Pertumbuhan teater di sekolah dan perguruan tinggi berdampak terhadap kuantitas dan kualitas penonton. Ternyata bukan hanya anak sekolah yang mengunjungi pertunjukan teater, keluarganya pun turut serta. Selain itu, terdapat pula anggota sanggar yang setelah menamatkan studi, melanjutkan sekolahnya pada perguruan tinggi-perguruan tinggi seni di Padangpanjang maupun di pulau Jawa.
Perkembangan positif sebagaimana digambarkan di atas, semoga tidak membuat pelaku-pelaku teater larut dalam utopia. Sebab, pembinaan teater tidak pernah mengenal kata “selesai”. Pencapaian yang ada sekarang, jelas merupakan akumulasi banyak faktor.
Sebut saja peran pemerintah, peran kepala sekolah dan guru, peran keluarga, masyarakat, media massa dan lain sebagainya, serta yang tak boleh dilupakan adalah peran dari insan-insan pelaku teater itu sendiri, yang ditunjukkan lewat performa, perilaku, dan unjuk karya.

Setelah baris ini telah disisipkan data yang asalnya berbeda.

-- ==== Sys2Proof/Machine/Loops.lean ====
section
/-! DEFINITION. Rate, pressure and position loops (07, R227 to R248). Every quantity of a sample is a float32, computed
in the order in which the procedures write it (log 21). -/

namespace Sys2Proof.Machine

/-! ## Laws and banks (R229, R234) -/

def lawOff (l : Nat) : Nat := 88 + 80 * l
def lawOf (r : LoopRt) (l : Nat) : LawRt := if l = 0 then r.lawA else r.lawB
def setLaw (l : Nat) (x : LawRt) (r : LoopRt) : LoopRt := if l = 0 then { r with lawA := x } else { r with lawB := x }

/-- The law of a mode: 1 LAW_A, 2 LAW_B. -/
def modeLaw (m : Nat) : Nat := m - 1

def bkSecs (b : List Byte) : Nat := u8 b 0
def bkInt (b : List Byte) : Nat := u8 b 1
def bkPoints (b : List Byte) : Nat := u8 b 2
def bkPoint (b : List Byte) (k : Nat) : F32 := f32 b (12 + 4 * k)
/-- Coefficient `c` (b0, b1, b2, a1, a2) of section `j` of set `i`. -/
def bkCoef (b : List Byte) (i j c : Nat) : F32 := f32 b (48 + (i * bkSecs b + j) * 20 + 4 * c)
/-- The sets of a bank. -/
def bkSets (b : List Byte) : Nat := max 1 (bkPoints b)

/-- The coefficients of one section. -/
structure Sec5 where
  b0 : F32 := 0
  b1 : F32 := 0
  b2 : F32 := 0
  a1 : F32 := 0
  a2 : F32 := 0
  deriving DecidableEq, Repr

def bkSection (b : List Byte) (i j : Nat) : Sec5 :=
  { b0 := bkCoef b i j 0, b1 := bkCoef b i j 1, b2 := bkCoef b i j 2, a1 := bkCoef b i j 3, a2 := bkCoef b i j 4 }

/-- Set `i` of a bank. -/
def bkSet (b : List Byte) (i : Nat) : List Sec5 := (List.range (bkSecs b)).map (bkSection b i)

/-- The stability triangle (R240). -/
def secStable (x : Sec5) : Bool :=
  decide (fVal (fAbs x.a2) < 2 ^ 149) && decide (fVal (fAbs x.a1) < 2 ^ 149 + fVal x.a2)

/-- The first section of the first set that fails the test. -/
def bkUnstable (b : List Byte) : Option (Nat × Nat) :=
  (List.range (bkSets b)).findSome? fun i => (List.range (bkSecs b)).findSome? fun j =>
    if j ≠ bkInt b ∧ !secStable (bkSection b i j) then some (i, j) else none

/-- What LOOP_STAGE refuses of a bank (R230, R234): its length, its fields, its admission, its stability. -/
def bankBad (ps b : List Byte) : Option PErr :=
  let n := bkSecs b
  let p := bkPoints b
  let finiteAll := (List.range ((b.length - 48) / 4)).all fun k => fFinite (f32 b (48 + 4 * k))
  let bps := (List.range 8).all fun k => fFinite (bkPoint b k)
  let intOk := bkInt b == 0xFF || (bkInt b + 1 == n && (List.range (bkSets b)).all fun i =>
    fEq (bkCoef b i (n - 1) 3) (fOfInt (-1)) && fEq (bkCoef b i (n - 1) 4) fZero)
  firstErr [
    req (b.length == 48 + bkSets b * n * 20) { status := stBadLength },
    req (decide (1 ≤ n ∧ n ≤ 8) && (p == 0 || decide (2 ≤ p ∧ p ≤ 8)) && decide (u8 b 3 < 4)) badParam,
    req (finiteAll && bps && fFinite (f32 b 8) && fFinite (f32 b 44) && fIn fZero fOne (f32 b 4)) badParam,
    req intOk badParam,
    req ((List.range (p - 1)).all fun k => fLt (bkPoint b k) (bkPoint b (k + 1))) badParam,
    req (decide (n ≤ u8 ps 84) && (p == 0 || u8 ps 85 == 1)) { status := 0x0703 },
    match bkUnstable b with
    | some x => some { status := 0x0702, result := leBytes 1 x.1 ++ leBytes 1 x.2 }
    | none => none]

/-! ## Inputs of a sample (R231, R232) -/

/-- Ticks of a rate's period (R22, R78). -/
def rateTicks (rate : Nat) : Nat :=
  if rate = 0 then 24000 else if rate = 1 then 48000 else if rate = 2 then 96000 else if rate = 3 then 240000 else 480000

/-- T in seconds. -/
def loopT (o : Obj) : F32 := fOfFrac (rateTicks (jobRate o.act)) secTicks

/-- A quantity of a FEEDBACK: 0 position, 1 speed, 2 value. -/
def fbQuantity (f : Obj) (sel t : Nat) : F32 := if sel = 1 then fbSpeed f t else if sel = 0 then fbPosition f else fbValue f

Dengan pemahaman seperti ini, komunikasi dan silaturahmi kepada semua pihak, terutama antarpelaku seni teater, mutlak terus dilakukan. Muara dari upaya tersebut adalah percepatan serasi antara pertumbuhan komunitas-komunitas teater dan kemampuan khalayak luas selaku kumpulan individu masyarakat penonton dalam mencerap, baik keberadaan organisasi maupun hasil karya pementasan.
Keseimbangan antara dua aspek tersebut adalah tumbuh berkembangnya kesadaran dalam masyarakat tentang arti penting teater dalam dinamika sosial, yang bukan hanya sebagai sarana penghibur semata, melainkan sekaligus sebagai media pendidikan. Di sisi lain, teater juga tumbuh dengan kepekaan membaca kondisi sosial masyarakat, membaca tanda-tanda zaman, untuk kemudian diendapkan dalam permenungan jujur dan mendalam yang selanjutnya diwujudkan dalam pementasan karya teater.
Dengan demikian, tidak hanya keterwakilan dan rasa memiliki yang ada dalam benak dan hati masyarakat penonton ketika menikmati pertunjukan, tetapi juga bahwa teater dalam arti keberadaan dan perbuatan, berperan vital dalam proses sosial. Reposisi terhadap kedudukan dan fungsi teater dalam masyarakat, sesegera mungkin harus dilakukan secara bijak.
Betapa tidak, stigma buruk yang melekat pada teater, ternyata masih terlacak pada benak orang banyak. Ambil contoh ungkapan: “Ah, itu kan cuma sandiwara!” Lantas, ketika seseorang yang sukses dikerjai rekannya akan mengatakan: “Busyet, akting Ente bagus!”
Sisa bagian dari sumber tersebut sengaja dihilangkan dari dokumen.